Mateus, um aliado da causa quilombola assim narra a origem dos quilombolas do vale do Gorutuba “Os antepassados dessas famílias vieram para cá por volta de 1750. Eles eram fugitivos do trabalho nos canaviais da Bahia e da mineração da região de Diamantina. Aqui era uma região de muita malária. Os brancos e nem os índios conseguiam viver aqui. Mas os negros, como eram resistentes à malária, encontraram aqui um oásis, protegidos pela força dos mosquitos transmissores da malária. Aqui constituíram comunidades de quilombolas que puderam viver em paz até o início do século vinte. Por volta de 1920 chegou a essa região a construção da estrada de ferro. Com ela chegaram para cá várias companhias. Passaram desmatar e afastar o mosquito da malária. Assim que desmatavam já iam repartindo e se apossando das terras. Desta forma iniciou a invasão e tomada das terras dos quilombolas dessa região.

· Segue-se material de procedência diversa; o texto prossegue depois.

/-- Registers of the SCH block of a wing that show its state. (DEDUCED: notes/assumptions/75) -/
def Dev.schReg (d : Dev) (w a : Nat) : Option Word :=
  let s := d.ws w
  let sel := d.fld Reg.SCH_CAT_SEL 15 0
  if a = Reg.SCH_STATUS then
    some (w32 (b2n (s.openCrit != []) + 2 ^ 16 * s.cores.length + 2 ^ 24 * (s.cores.filter (fun c => c.2.item.cls == 0)).length))
  else if a = Reg.SCH_PATCH_CNT then some (w32 (d.recs 0x0C04).length)
  else if a = Reg.SCH_CAT_INFO then
    some (match d.kernel sel with | some k => w32 (1 + 2 * b2n k.patched + 4 * k.classes + 65536 * k.version) | none => 0)
  else if a = Reg.SCH_CAT_WC_FIX then some (w32 (((d.kernel sel).map (·.fix)).getD 0))
  else if a = Reg.SCH_CAT_WC_VAR then some (w32 (((d.kernel sel).map (·.var)).getD 0))
  else if Reg.SCH_CLASS_DEPTH 0 ≤ a && a < Reg.SCH_CLASS_DEPTH 3 && (a - Reg.SCH_CLASS_DEPTH 0) % 16 = 0 then
    some (w32 (s.depth ((a - Reg.SCH_CLASS_DEPTH 0) / 16)))
  else if Reg.SCH_RL_CFG 0 ≤ a && a < Reg.SCH_RL_CFG 64 then
    let i := (a - Reg.SCH_RL_CFG 0) / 16
    match (a - Reg.SCH_RL_CFG 0) % 16 with
    | 4 => some (w32 ((s.wait.filter (fun x => x.list == i)).length))
    | 8 => some (w32i (tget 0 s.deficit i / 1024))
    | _ => none
  else if Reg.SCH_CORE_STATUS 0 ≤ a && a < Reg.SCH_CORE_STATUS 16 && (a - Reg.SCH_CORE_STATUS 0) % 16 = 0 then
    some (match s.cores.find? (fun c => c.1 == (a - Reg.SCH_CORE_STATUS 0) / 16) with | some (_, r) => w32 r.code | none => 0)
  else none

/-- Registers of the PWR block that show its state; the clocks are those of the wing selected. (DEDUCED: notes/assumptions/14) -/
def Dev.pwrReg (d : Dev) (w a : Nat) : Option Word :=
  if a = Reg.PWR_STATUS then
    some (w32 (d.sch.level + 4 * b2n (!d.deferRuns w) + 8 * b2n (d.flag a 3) + 16 * b2n (d.flag a 4) + 32 * b2n d.pins.pwrfailLow
      + 64 * b2n (decide (d.rdN (Reg.PWR_WEAR_CAP 0) < 1600) || decide (d.rdN (Reg.PWR_WEAR_CAP 1) < 1600)) + 65536 * d.sch.allow))
  else if a = Reg.PWR_NECTAR then some (w32i (rdiv d.sch.nectar 1000000))
  else if a = Reg.PWR_CLK then some (w32 (d.clockOf w 1 0 + 65536 * d.clockOf w 1 3))
  else if a = Reg.PWR_ENERGY_LO then some (w32 (d.sch.energy / 1000000000))
  else if a = Reg.PWR_ENERGY_HI then some (w32 (d.sch.energy / 1000000000 / 2 ^ 32))
  else (List.range 2).findSome? (fun v =>
    let (h, e, ah) := d.wearOf v
    if a = Reg.PWR_WEAR_HOURS v then some (w32 h) else if a = Reg.PWR_WEAR_EQ v then some (w32 e)
    else if a = Reg.PWR_WEAR_AHEAD v then some (w32i ah) else none)

end Sys2Proof.Machine
end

O território quilombola do Vale do Gorutuba
A partir da Constituição de 1988 os remanescentes de quilombolas tiveram reconhecidos o direito a seus territórios. De lá pra cá mais de 3 mil comunidades quilombolas estão lutando pelo reconhecimento de seus territórios. Destes apenas 1.209 são reconhecidos e 105 tem título de posse. Em Minas Gerais são 454 comunidades quilombolas reconhecidos. Porém apenas uma tem seu território legalizado. E este está alagado por uma represa. Outros, como o Brejo dos Crioulos, também no norte de Minas está com o processo concluído, restando apenas o governo pagar a indenização dos fazendeiros e devolver oficialmente a terra aos quilombolas. São 17.309 hectares.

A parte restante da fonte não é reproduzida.